Re: Lack of sniffing of text/plain for non-binary content

On 9 Sep 2007, at 12:51, Julian Reschke wrote:

> Geoffrey Sneddon wrote:
>> Hi,
>> Currently we only sniff text/plain (in certain conditions, being  
>> there is no content-encoding headers and content-type is equal to  
>> one of "text/plain", "text/plain; charset=ISO-8859-1", or "text/ 
>> plain; charset=iso-8859-1") to see whether it is binary content or  
>> not.
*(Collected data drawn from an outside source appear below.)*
/-- Common fabric registers. -/
def effCommon (o : Nat) (v : W32) (s : State) : State :=
  let ix (r lo w : Nat) : Nat := rf s (oCommon + r) lo w
  let put (f : Fabric → Fabric) : State := { s with fab := f s.fab }
  match o with
  | 0x014 => put (fun f => { f with map := tabSet 0 f.map (ix 0x010 0 13) (haddrWord v) })
  | 0x01C => rtSet 24 (ix 0x018 0 14) v s
  | 0x024 => put (fun f => { f with midset := tabSet 0 f.midset (ix 0x020 0 4 * 1024 + ix 0x020 4 10) (haddrWord v) })
  | 0x02C => put (fun f => { f with group := tabSet 0 f.group (ix 0x028 0 10 * 64 + ix 0x028 10 6) (haddrWord v) })
  | _ => storeWord (oCommon + o) v s

/-- A write of a device that is stopped takes an entry out of force (R366, R367). -/
def collOut (e : Nat) (s : State) : State :=
  if collValid s e ∧ anyRun s = false then collSet e 4 (collReg s e 4 % 2 ^ 31) s else s

/-- Collective registers (R367, R383). -/
def effColl (o : Nat) (v : W32) (s : State) : State :=
  let x := v.toNat
  let e := collShown s
  match o with
  | 0x004 =>
    if bits x 31 1 = 1 then (if anyRun s then s else collEntryValidate e (bits x 0 5) (bits x 5 12) s)
    else collSet e 4 (bits x 0 17) s
  | 0x104 =>
    let slot := rf s (oColl + 0x100) 0 13
    let s := (List.range 256).foldl (fun s e =>
      let lo := bits (collReg s e 0x10) 0 13
      if lo ≤ slot ∧ slot < lo + collP s e then collOut e s else s) s
    { s with fab := { s.fab with order := tabSet 0 s.fab.order slot (BitVec.ofNat 32 (bits x 0 13)) } }
  | _ =>
    if 0x008 ≤ o ∧ o < 0x020 then
      collSet e o (v &&& accMask (collFields o) .rw).toNat (collOut e s)
    else storeWord (oColl + o) v s

/-- Cage registers. -/
def effCage (g o : Nat) (v : W32) (s : State) : State :=
  let on (b : Nat) : Bool := bits v.toNat b 1 == 1
  match o with
  | 0x004 =>
    let s := if rf s (oCage g + 0x004) 1 1 = b2n (on 1) then s else cageHoldOpen g (on 1) s
    let s := if cageEn s g = on 0 then s else cageEnable g (on 0) s
    storeWord (oCage g + 0x004) v s
  | _ => storeWord (oCage g + o) v s

/-- Global registers. -/
def effGlb (o : Nat) (v : W32) (s : State) : State :=
  let x := v.toNat
  let on (b : Nat) : Bool := bits x b 1 == 1
  let ri := rf s 0x4020 0 6
  if 0x1020 ≤ o ∧ o < 0x1040 then (if on 31 then dieTempPeakClr ((o - 0x1020) / 4) s else s)
  else
    match o with
    | 0x3004 => if on 8 then hostResetCmd (BitVec.ofNat 8 x) s else s
    | 0x3010 =>
      if on 31 then blockReset (BitVec.ofNat 3 x) (BitVec.ofNat 5 (bits x 3 5)) s else storeWord o v s
    | 0x3040 => tackTargetWrite (BitVec.ofNat 2 x) s
    | 0x4024 => regSet (oRange ri 0) (v &&& 0xFFFFFF00#32) s
    | 0x4028 => regSet (oRange ri 1) (v &&& 0x0000FFFF#32) s
    | 0x402C => regSet (oRange ri 2) v s
    | _ => storeWord o v s

/-- What an accepted write does. -/
def writeEffect (off : Nat) (v : W32) (s : State) : State :=
  match whereIs off with
  | .glb o => effGlb o v s
  | .sec o => if o = 0x004 then (if bits v.toNat 0 1 = 1 then secSeal s else s) else storeWord off v s
  | .port p o => effPort p o v s
  | .common o => effCommon o v s
  | .coll o => effColl o v s
  | .cage g o => effCage g o v s
  | .hbm k o => effHbm k o v s
  | .core n o => effCore n o v s
  | .die n o => effDie n o v s
  | .none => s

/-! ### The write -/

/-- Bits that a write would change in fields of some accesses. -/
def changedBits (s : State) (off : Nat) (v : W32) (a : Access) : W32 :=
  (regVal s off ^^^ v) &&& accMask (fieldsOf off) a

/-- The objects other than register fields that a write of the host would change: the routing entry behind a data
register, and the lanes of a port's enables (R286, R314, R328, R329). -/
def writeObjs (s : State) (off : Nat) (v : W32) : List (Nat × Nat × Nat) :=
  let d := (regVal s off ^^^ v).toNat
  match whereIs off with
  | .port p o =>
    if o = 0x044 then (if d = 0 then [] else [(2, p, rf s (oPort p + 0x040) 0 14)])
    else if o = 0x014 then ((List.range 8).filter (fun j => bits d j 1 == 1)).map (fun j => (3, p, j))
    else []
  | .common o => if o = 0x01C ∧ d ≠ 0 then [(2, 0xFFFF, rf s (oCommon + 0x018) 0 14)] else []
  | _ => []

/-- A write touches an object that a hitch holds (R287): it would change it, clear it, or act through it. -/
def touchesHeld (s : State) (off : Nat) (v : W32) : Bool :=
  let old := (regVal s off).toNat
  (writeObjs s off v).any (fun o => objTaken s none o) || (fieldsOf off).any (fun f =>
    let x := bits v.toNat f.lo f.w
    let hit : Bool := match f.acc with
      | .ro => false
      | .rw => x != bits old f.lo f.w
      | .lk => x != bits old f.lo f.w
      | .w1c => (x &&& bits old f.lo f.w) != 0
      | .wo => x != 0
    hit && objTaken s none (1, off, f.lo))

/-- A write of BAR0 (R428, R461). -/
def writeBar0 (off : Nat) (v : W32) (w : Writer) (s : State) : State :=
  let c := RefCmd.write .bar0 off v.toNat
  if w = .host ∧ hostMay s off = false then refuse c .security 0 s
  else if fieldsOf off = [] then s
  else if isSealed s ∧ changedBits s off v .lk ≠ 0 then refuse c .security 0 s
  else if w = .host ∧ off = oSec + 0x004 ∧ bits v.toNat 0 1 = 1 then refuse c .security 0 s
  else if touchesHeld s off v then refuse c .global 0 s
  else if writeRefused s off (changedBits s off v .rw ||| changedBits s off v .lk).toNat v.toNat then
    refuse c (writeBlk off).1 (writeBlk off).2 s
  else writeEffect off v s

/-- A write of a BAR2 register that stores. -/
def store2 (off : Nat) (v : W32) (s : State) : State :=
  let m := accMask (bar2Fields off) .rw
  reg2Set off ((reg2Get s off &&& ~~~m) ||| (v &&& m)) s

/-- A ring register (R453, R459): BASE and N are guarded while EN is 1; N outside 4 to 12 is RING_BAD. -/
def writeRing (r o : Nat) (v : W32) (s : State) : State :=
  let x := v.toNat
  match o with
  | 0x08 =>
    if ringOn s r ∧ bits x 0 4 ≠ rf2 s (r + 8) 0 4 then refuse (.write .bar2 (r + o) x) .global 0 s
    else if bits x 0 4 < 4 ∨ 12 < bits x 0 4 then
      rf2Set (r + 8) 31 1 0 (record cRING_BAD .global 0 .report .none (store2 (r + o) v s))
    else store2 (r + o) v s
  | 0x0C => if r = oCpl then (let t := store2 (r + o) v s; cplDrain t.host.waiting.length t) else if r = oCmd then s else store2 (r + o) v s
  | 0x10 => if r = oCmd then cmdDoorbell (BitVec.ofNat 13 x) s else s
  | 0x00 | 0x04 =>
    if ringOn s r ∧ (reg2Get s (r + o) ^^^ v) &&& accMask (bar2Fields (r + o)) .rw ≠ 0 then
      refuse (.write .bar2 (r + o) x) .global 0 s
    else store2 (r + o) v s
  | _ => s

/-- A write of BAR2 (R428, R459). -/
def writeBar2 (off : Nat) (v : W32) (s : State) : State :=
  if isSealed s = false ∧ inMailbox off = false then refuse (.write .bar2 off v.toNat) .security 0 s
  else if off = 0x000C then (if bits v.toNat 0 1 = 1 then mailboxGo s else s)
  else if 0x1000 ≤ off ∧ off < 0x1100 then writeRing oCmd (off - 0x1000) v s
  else if 0x1100 ≤ off ∧ off < 0x1200 then writeRing oCpl (off - 0x1100) v s
  else if 0x1200 ≤ off ∧ off < 0x1300 then writeRing oEvt (off - 0x1200) v s
  else if bar2Fields off = [] then s
  else if 0x4000 ≤ off ∧ off < 0x5000 then msixGo (store2 off v s)
  else store2 off v s

/-- A write of configuration space (R451): the power state takes D0 and D3hot alone, the rings go on after D3hot, and
what an unmasked vector had pending is sent (assumption 107). -/
def writeCfg (off : Nat) (v : W32) (s : State) : State :=
  let l := cfgFields off
  let m := accMask l .rw
  if off = 0x044 ∧ v.toNat % 4 ≠ 0 ∧ v.toNat % 4 ≠ 3 then s
  else msixGo (ringsResume (cfgSet off (((cfgGet s off &&& ~~~m) ||| (v &&& m)) &&& ~~~(v &&& accMask l .w1c)) s))

/-- REGISTER_WRITE. Only aligned 32-bit accesses are served (R451). -/
def registerWrite (bar : Bar) (off : Nat) (v : W32) (w : Writer) (s : State) : State :=
  if off % 4 ≠ 0 ∨ bar = .other then (if w = .host then unsupported s else s)
  else
    match bar with
    | .other => s
    | .cfg => if w = .host then writeCfg off v s else s
    | .bar0 => writeBar0 off v w s
    | .bar2 => writeBar2 off v s

end Sys2Proof.Machine
end

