-- ==== Sys2Proof/Machine/Lowering.lean ====
section
/-!
DEFINITION. The lowering of a tile operation of a portable image (R35 to R37, R118 to R120, R131, R174): its output
tiles, its depth in k-steps, the chains and slabs that depth stands on, the bindings of an image, the Manger ranges
that an operation takes, and its COPY, TMUL and TRG words for one micro-batch.
-/
namespace Sys2Proof.Machine

/-! ### Shapes -/

/-- A legal portable tile operation (R35, R102): dimensions from 1 to 1,048,576, a mode with formats that
it admits, a scale for each row and column or none, a zero point for each in INT8 or none, the ordered class for BF16 alone, chunks
that take every depth once, and up to 256 experts of which a gate picks 1 to 8 (R373). Fillers are no part of a portable
image's work (DESIGN CHOICE, assumption 39). -/
def tileLegal (o : TileOp) : Bool :=
  let dim (x : Nat) : Bool := decide (1 ≤ x ∧ x ≤ 1048576)
  let f : TmulF := ⟨0, 0, 0, o.mode, o.fmta, o.fmtb, o.fmtc, 0, 0, 0, 0, 2⟩
  dim o.m && dim o.n && dim o.k && tmulOk f && (o.ordered == (o.fmta == 4)) &&
    decide ((o.rowScale = [] ∧ o.colScale = []) ∨
      (o.rowScale.length = o.m ∧ o.colScale.length = o.n ∧ o.fmtc ≠ 7)) &&
    decide ((o.rowZero = [] ∧ o.colZero = []) ∨
      (o.rowZero.length = o.m ∧ o.colZero.length = o.n ∧ o.mode = 0 ∧ o.fmta = 3 ∧ o.fmtc ≠ 7 ∧ o.gathered = none)) &&
    decide (o.gathered = none ∨ o.fmtc ≠ 7) && decide (o.queue ≠ .X) &&
    decide (o.topk = 0 ∨ (o.topk ≤ 8 ∧ o.topk ≤ o.n ∧ o.n ≤ 256 ∧ o.fmtc = 4 ∧ o.queue = .F)) &&
    (if o.ordered then (o.chunks.flatMap (fun c => List.range' c.1 c.2)).isPerm (List.range o.k) else o.chunks == [])

/-- The depths of an operation in the order its k-steps take them: the chunks as the image lists them for
the ordered class, and ascending order otherwise (R35, R36, R174). -/
def tileDepths (o : TileOp) : List Nat :=
  if o.ordered then o.chunks.flatMap (fun c => List.range' c.1 c.2) else List.range o.k

/-- The k-steps of a depth (R103, R118): two depths each in FP4, where an odd depth takes one zero
element; half a depth each in BF16; one depth each otherwise. -/
def tileKsteps (o : TileOp) : Nat :=
  if o.fmta = 0 then ceilDiv o.k 2 else if o.fmta = 4 then 2 * o.k else o.k

/-- Output tiles of an operation by row and column (R118 step 1). -/
def tileGrid (o : TileOp) : Nat × Nat := (ceilDiv o.m 128, ceilDiv o.n 128)

/-- Rows of A that tile row `i` fills with zeros (R118 step 2). -/
def tilePadRows (o : TileOp) (i : Nat) : Nat := 128 * (i + 1) - min o.m (128 * (i + 1))
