/-- The native image of an image: a native image is its own; a portable one is the loader's schedule, what lowering
hands on with the bindings put in, and the programs and blocks of its operations and gathers (R36, R37). -/
def lowered (img : ProgramImage) : Lowered :=
  if img.portable then
    let free := scheduled img
    ⟨free.1 ++ boundWords img ++ (List.range 32).flatMap (programWords img), free.2 ++ boundBytes img,
      (List.range 32).flatMap (coreBlocks img)⟩
  else ⟨img.installs, img.bytes, []⟩

/-- The lowered image as bytes, of which the loader records the digest (R37): a native image's own body;
of a lowered one its installs, bytes and blocks in order (the byte form is a DESIGN CHOICE,
assumption 39). -/
def loweredBytes (img : ProgramImage) : List Byte :=
  if img.portable then
    let l := lowered img
    l.installs.flatMap (fun x => leBytes 4 x.1 ++ leBytes 4 x.2.toNat) ++
      l.bytes.flatMap (fun x => leBytes 8 x.1 ++ [x.2]) ++
      l.blocks.flatMap (fun x => leBytes 8 x.1 ++ x.2)
  else img.signed.body

/-- What lowering takes beside the bindings fits (R38, R120): the Manger and the sync counters of each core, and its
instruction RAM of 4,096 words. -/
def loweringFits (img : ProgramImage) : Bool :=
  (List.range 32).all (fun n => coreBusy img n = false ||
    (decide (mangerEnd img n ≤ mangerSize ∧ ctrBase img n + 25 ≤ 256) && decide ((coreProgram img n).length ≤ 4096)))

/-- What binding an image needs is there (R38, R120), and no chain is deeper than R131 admits: the output
tiles of a portable image, and the exact-class depth of a native heritage image (R174). -/
def needsFit (img : ProgramImage) : Bool :=
  bindsFit img.binds &&
    (if img.portable then img.tiles.all (fun o => tileDepthFits o img.shape.heritage) && loweringFits img
     else !img.shape.heritage || decide (img.depth ≤ 262144))

/-- A binding is of a kind. -/
def bindIs (img : ProgramImage) (i : Nat) (p : Bind → Bool) : Bool := (img.binds[i]?).any p

/-- The tensors and counts that an operation names are bindings of its core, or a Groom's count (R88, R120). -/
def opBound (img : ProgramImage) (o : TileOp) : Bool :=
  let n := o.core.val
  let count (b : Bind) : Bool := bindCountOf n b || (List.range 8).any (fun k => bindGroomCountOf k b)
  bindIs img o.a.bind (bindDescOf n) && bindIs img o.b.bind (bindDescOf n) && bindIs img o.c.bind (bindDescOf n) && bindIs img o.done count &&
    o.gathered.all (fun r => bindIs img r.block (fun b => decide (256 ≤ bindMangerOf n b)) && bindIs img r.count count)

/-- A gather names bindings of its core, a shard of 1 to 2,047 blocks, and formats that CVTD converts (R183). -/
def gatherBound (img : ProgramImage) (g : Gather) : Bool :=
  let n := g.core.val
  bindIs img g.count (fun b => bindCountOf n b || (List.range 8).any (fun k => bindGroomCountOf k b)) && bindIs img g.wide (bindDescOf n) &&
    bindIs img g.narrow (bindDescOf n) && decide (0 < g.blocks ∧ g.blocks ≤ 2047 ∧ (g.fin = 4 ∨ g.fin = 7) ∧ g.fmt.toNat ≤ 3)

/-- A stage of a pipeline has micro-batches and stands in it (R378). -/
def stageWf (st : Stage) : Bool := decide (st.s < st.p ∧ 0 < st.m)

end Sys2Proof.Machine
end

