-- ==== Sys2Proof/Machine/CmdHost.lean ====
section
/-!
DEFINITION. The commands of power and the host attachment (R431 to R444, R451 to R461).
Each meaning answers a next state.
-/
namespace Sys2Proof.Machine

/-- RAIL_FAULT (R440). -/
def execRailFault (s : State) : Host.Outcome State Fault Refusal :=
  .next (Sys2Proof.Machine.railFault s)

/-- TACK_SET (R432). -/
def execTackSet (tag : W16) (t : BitVec 2) (s : State) : Host.Outcome State Fault Refusal :=
  .next (runAs 0x0010 tag (fun e => decide (entryField e 8 1 = t.toNat)) (tackSetCmd tag t) s)

/-- TACK_TARGET_WRITE (R432). -/
def execTackTargetWrite (t : BitVec 2) (s : State) : Host.Outcome State Fault Refusal :=
  .next (hostWrite 0x3040 0 2 t.toNat (Sys2Proof.Machine.tackTargetWrite t) s)

/-- TACK_ISLAND_SWITCH (R434). -/
def execTackIslandSwitch (i : Fin 64) (s : State) : Host.Outcome State Fault Refusal :=
  .next (Sys2Proof.Machine.tackIslandSwitch i.val s)

/-- TACK_CHANGE_DONE (R434). -/
def execTackChangeDone (s : State) : Host.Outcome State Fault Refusal :=
  .next (Sys2Proof.Machine.tackChangeDone s)

/-- POWER_CAP_TICK (R442). -/
def execPowerCapTick (avg1ms : W16) (avg10us : W16) (s : State) : Host.Outcome State Fault Refusal :=
  .next (Sys2Proof.Machine.powerCapTick avg1ms.toNat avg10us.toNat s)

/-- POWER_LIMIT_FAIL (R442). -/
def execPowerLimitFail (s : State) : Host.Outcome State Fault Refusal :=
  .next (Sys2Proof.Machine.powerLimitFail s)

/-- DIE_HOT (R443). -/
def execDieHot (d : Fin 8) (temp : Byte) (s : State) : Host.Outcome State Fault Refusal :=
  .next (Sys2Proof.Machine.dieHot d.val temp.toNat s)

/-- DIE_TEMP_PEAK_CLR (R458). -/
def execDieTempPeakClr (d : Fin 8) (s : State) : Host.Outcome State Fault Refusal :=
  .next (hostAct (0x1020 + 4 * d.val) 31 (Sys2Proof.Machine.dieTempPeakClr d.val) s)

/-- PCIE_RESET (R457). -/
def execPcieReset (s : State) : Host.Outcome State Fault Refusal :=
  .next (Sys2Proof.Machine.pcieReset s)

/-- CMD_DOORBELL (R453). -/
def execCmdDoorbell (tail : BitVec 13) (s : State) : Host.Outcome State Fault Refusal :=
  .next (Sys2Proof.Machine.cmdDoorbell tail s)

/-- CMD_ACCEPT (R454). -/
def execCmdAccept (entry : List Byte) (s : State) : Host.Outcome State Fault Refusal :=
  .next (Sys2Proof.Machine.cmdAccept entry s)

/-- REGISTER_WRITE (R461). -/
def execRegisterWrite (bar : Bar) (off : Nat) (value : W32) (w : Writer) (s : State) : Host.Outcome State Fault Refusal :=
  .next (Sys2Proof.Machine.registerWrite bar off value w s)

/-- DIE_HOT_CLEAR (R443). -/
def execDieHotClear (d : Fin 8) (temp : Byte) (s : State) : Host.Outcome State Fault Refusal :=
  .next (Sys2Proof.Machine.dieHotClear d.val temp.toNat s)

/-- REGISTER_READ (R458). -/
def execRegisterRead (bar : Bar) (off : Nat) (s : State) : Host.Outcome State Fault Refusal :=
  .next (Sys2Proof.Machine.registerRead bar off s)

end Sys2Proof.Machine
end

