/-- The seven resets of the device (R410 to R412, R436). Each leaves its cause, the next trim generation and
an empty machine with RST_OUT_N low and every engine stopped; what stands in memory stays until the boot
that follows, and every source but power-on keeps the fault log and the islands' trims. A RECOVER comes over the
recovery link, once it is up (R423, R425). -/
def Obligations.DeviceResetsComplete : Prop :=
  ∀ (d : Fin 8) (temp : Nat) (k : Fin 8) (s : State),
    let resets (i : Instr) (cause : Nat) : Prop := ∃ t, exec i s = .next t ∧ rf t 0x3000 0 3 = cause ∧
      rf t 0x3000 8 8 = (rf s 0x3000 8 8 + 1) % 256 ∧
      rf t 0x3000 16 16 = (if cause = 0 then 0 else (rf s 0x3000 16 16 + (if cause = 6 then 0 else 1)) % 65536) ∧
      t.boot.rstOut = false ∧ t.boot.released = [] ∧ t.boot.trimOk = false ∧ isSealed t = false ∧ anyRun t = false ∧
      t.cores = [] ∧ t.grooms = [] ∧ t.exch = [] ∧ t.fab = fabReset ∧ t.hitch = hitchReset ∧ t.job = jobReset ∧
      t.epoch = epochReset ∧ t.ckpt = ckptReset ∧ t.power = powerReset ∧ t.host = hostReset ∧ t.regs2 = [] ∧ t.cfg = [] ∧
      t.latches = [] ∧ t.boot.trims = (if cause = 0 then [] else s.boot.trims) ∧
      (∀ g, g < 12 → (cageSt t g).beat = false) ∧ t.mem.bytes = s.mem.bytes ∧
      ((∀ d, d < 8 → dirtyLines s d = []) → t.mem.badHbm = s.mem.badHbm) ∧
      (cause ≠ 0 → t.log.ring = s.log.ring ∧ t.log.next = s.log.next ∧ t.log.evseq = s.log.evseq) ∧
      (cause = 0 → t.log = logReset) ∧ t.pending = s.pending
    resets .powerOnReset 0 ∧ resets .vinUndervoltageReset 6 ∧ resets .rstInNReset 1 ∧ resets .watchdogReset 3 ∧
    (HostServed s 0x3004 8 → resets (.hostReset 0xD1) 2) ∧
    (115 ≤ temp → resets (.thermalTrip (.die d temp)) 4) ∧
    (rf s (oHbm k.val + 0x008) 3 2 = 3 → resets (.hbmHaltTimeout k) 4) ∧
    (inRecovery s = true → s.boot.straps.clkMode ≠ 3 → linkUp s = true → resets .twinRecover 5) ∧
    (inRecovery s = true → s.boot.straps.clkMode ≠ 3 → linkUp s = false → exec .twinRecover s = .next s) ∧
    (inRecovery s = false ∨ s.boot.straps.clkMode = 3 →
      ∃ t, exec .twinRecover s = .next t ∧ Logged s t cSTATE_REFUSED .security 0 .report ∧ Keeps [.log] s t)
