theorem sendRank_hide {L : List Part} (h_ckpt : Part.ckpt ∈ L) (h_cores : Part.cores ∈ L) (h_fab : Part.fab ∈ L) (h_free : Part.free ∈ L) (h_grooms : Part.grooms ∈ L) (h_host : Part.host ∈ L) (h_log : Part.log ∈ L) (h_mem : Part.mem ∈ L) (h_outbox : Part.outbox ∈ L) (h_regs : Part.regs ∈ L) (h_regs2 : Part.regs2 ∈ L) (r : Nat) (m : Msg) (s : State) :
    hide L (sendRank r m s) = hide L s := by
  unfold sendRank
  repeat' (first | (simp only [hide_ite, ite_self, implies_true, forall_const, sendTo_hide h_ckpt h_cores h_fab h_free h_grooms h_host h_log h_mem h_outbox h_regs h_regs2, record_hide h_host h_log h_outbox h_regs h_regs2, h_ckpt, h_cores, h_fab, h_free, h_grooms, h_host, h_log, h_mem, h_outbox, h_regs, h_regs2]; done) | split | dsimp only | intro _ _ | (refine (hide_foldl _ _ _ ?_).trans ?_) | (refine (hide_foldl_snd _ _ _ ?_).trans ?_) | (simp only [hide, h_ckpt, h_cores, h_fab, h_free, h_grooms, h_host, h_log, h_mem, h_outbox, h_regs, h_regs2, if_true]; done) | (simp only [hide_ite, ite_self, implies_true, forall_const, sendTo_hide h_ckpt h_cores h_fab h_free h_grooms h_host h_log h_mem h_outbox h_regs h_regs2, record_hide h_host h_log h_outbox h_regs h_regs2, h_ckpt, h_cores, h_fab, h_free, h_grooms, h_host, h_log, h_mem, h_outbox, h_regs, h_regs2]; simp only [hide, h_ckpt, h_cores, h_fab, h_free, h_grooms, h_host, h_log, h_mem, h_outbox, h_regs, h_regs2, if_true]; done) | simp only [hide_ite, ite_self, implies_true, forall_const, sendTo_hide h_ckpt h_cores h_fab h_free h_grooms h_host h_log h_mem h_outbox h_regs h_regs2, record_hide h_host h_log h_outbox h_regs h_regs2, h_ckpt, h_cores, h_fab, h_free, h_grooms, h_host, h_log, h_mem, h_outbox, h_regs, h_regs2])

theorem sendAll_hide {L : List Part} (h_ckpt : Part.ckpt ∈ L) (h_cores : Part.cores ∈ L) (h_fab : Part.fab ∈ L) (h_free : Part.free ∈ L) (h_grooms : Part.grooms ∈ L) (h_host : Part.host ∈ L) (h_log : Part.log ∈ L) (h_mem : Part.mem ∈ L) (h_outbox : Part.outbox ∈ L) (h_regs : Part.regs ∈ L) (h_regs2 : Part.regs2 ∈ L) (m : Msg) (s : State) :
    hide L (sendAll m s) = hide L s := by
  unfold sendAll
  simp only [implies_true, sendRank_hide h_ckpt h_cores h_fab h_free h_grooms h_host h_log h_mem h_outbox h_regs h_regs2, hide_foldl]

theorem shadowEnd_hide {L : List Part} (h_ckpt : Part.ckpt ∈ L) (h_cores : Part.cores ∈ L) (h_fab : Part.fab ∈ L) (h_free : Part.free ∈ L) (h_grooms : Part.grooms ∈ L) (h_host : Part.host ∈ L) (h_log : Part.log ∈ L) (h_mem : Part.mem ∈ L) (h_outbox : Part.outbox ∈ L) (h_regs : Part.regs ∈ L) (h_regs2 : Part.regs2 ∈ L) (s : State) (slot : Nat) :
    hide L (shadowEnd s slot) = hide L s := by
  unfold shadowEnd
  simp only [hide_ite, ite_self, hide_ckpt h_ckpt, sendTo_hide h_ckpt h_cores h_fab h_free h_grooms h_host h_log h_mem h_outbox h_regs h_regs2, heldSet_hide h_regs]

theorem shadowEnds_hide {L : List Part} (h_ckpt : Part.ckpt ∈ L) (h_cores : Part.cores ∈ L) (h_fab : Part.fab ∈ L) (h_free : Part.free ∈ L) (h_grooms : Part.grooms ∈ L) (h_host : Part.host ∈ L) (h_log : Part.log ∈ L) (h_mem : Part.mem ∈ L) (h_outbox : Part.outbox ∈ L) (h_regs : Part.regs ∈ L) (h_regs2 : Part.regs2 ∈ L) (s : State) :
    hide L (shadowEnds s) = hide L s := by
  unfold shadowEnds
  simp only [implies_true, shadowEnd_hide h_ckpt h_cores h_fab h_free h_grooms h_host h_log h_mem h_outbox h_regs h_regs2, hide_foldl]

theorem arrivalsGo_hide {L : List Part} (h_ckpt : Part.ckpt ∈ L) (h_cores : Part.cores ∈ L) (h_fab : Part.fab ∈ L) (h_free : Part.free ∈ L) (h_grooms : Part.grooms ∈ L) (h_host : Part.host ∈ L) (h_log : Part.log ∈ L) (h_mem : Part.mem ∈ L) (h_outbox : Part.outbox ∈ L) (h_regs : Part.regs ∈ L) (h_regs2 : Part.regs2 ∈ L) (s : State) :
    hide L (arrivalsGo s) = hide L s := by
  unfold arrivalsGo
  simp only [shadowEnds_hide h_ckpt h_cores h_fab h_free h_grooms h_host h_log h_mem h_outbox h_regs h_regs2, pumpAll_hide h_fab h_outbox h_regs, drainArrivals_hide h_ckpt h_cores h_fab h_free h_grooms h_host h_log h_mem h_outbox h_regs h_regs2]

theorem retryStuck_hide {L : List Part} (h_ckpt : Part.ckpt ∈ L) (h_cores : Part.cores ∈ L) (h_fab : Part.fab ∈ L) (h_free : Part.free ∈ L) (h_grooms : Part.grooms ∈ L) (h_host : Part.host ∈ L) (h_log : Part.log ∈ L) (h_mem : Part.mem ∈ L) (h_outbox : Part.outbox ∈ L) (h_regs : Part.regs ∈ L) (h_regs2 : Part.regs2 ∈ L) (s : State) :
    hide L (retryStuck s) = hide L s := by
  unfold retryStuck
  simp only [hide_ite, ite_self, implies_true, hide_fab h_fab, holdInj_hide h_fab, routeFlit_hide h_fab h_outbox h_regs, deliver_hide h_ckpt h_cores h_fab h_free h_grooms h_host h_log h_mem h_outbox h_regs h_regs2, hide_foldl]

theorem releaseHeld_hide {L : List Part} (h_ckpt : Part.ckpt ∈ L) (h_cores : Part.cores ∈ L) (h_fab : Part.fab ∈ L) (h_free : Part.free ∈ L) (h_grooms : Part.grooms ∈ L) (h_host : Part.host ∈ L) (h_log : Part.log ∈ L) (h_mem : Part.mem ∈ L) (h_outbox : Part.outbox ∈ L) (h_regs : Part.regs ∈ L) (h_regs2 : Part.regs2 ∈ L) (s : State) :
    hide L (releaseHeld s) = hide L s := by
  unfold releaseHeld
  simp only [implies_true, hide_fab h_fab, inject_hide h_ckpt h_cores h_fab h_free h_grooms h_host h_log h_mem h_outbox h_regs h_regs2, hide_foldl]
However, this poses issues for a large number of feeds that  
>> are served as text/plain: a notable example of this is <http:// 
>> youtube.com/rss/global/top_favorites.rss>.
>
> How do you distinguish between a feed that is served as text/plain  
> because the authors wants to have it handled as plain text, as  
> opposed to a mislabeled feed?

How do you distinguish between an HTML page that has an invalid first  
tag, and a feed? There's no way around it. You simply have to assume  
the author has made a mistake, which is almost always the case.

> Please let's not make the content sniffing situation even worse  
> than what the spec says right now.

I'm getting bug reports from SVN code that follows the spec, mainly  
due to the above issue. I may well go back to what I did previously.  
End-users don't care where the problem is. From their POV, a feed can  
be viewed in x but not y, therefore x is a better feed reader.

> Anyway, as our spec author works for Google, and YouTube is owned  
> by Google, maybe this issue can be fixed easily.

YouTube is by no means the only site that does this, just the biggest  
site I could find looking through a list of 20 feeds (of which almost  
a quarter were served under an incorrect MIME type).


- Geoffrey Sneddon

Received on Tuesday, 18 September 2007 19:50:53 UTC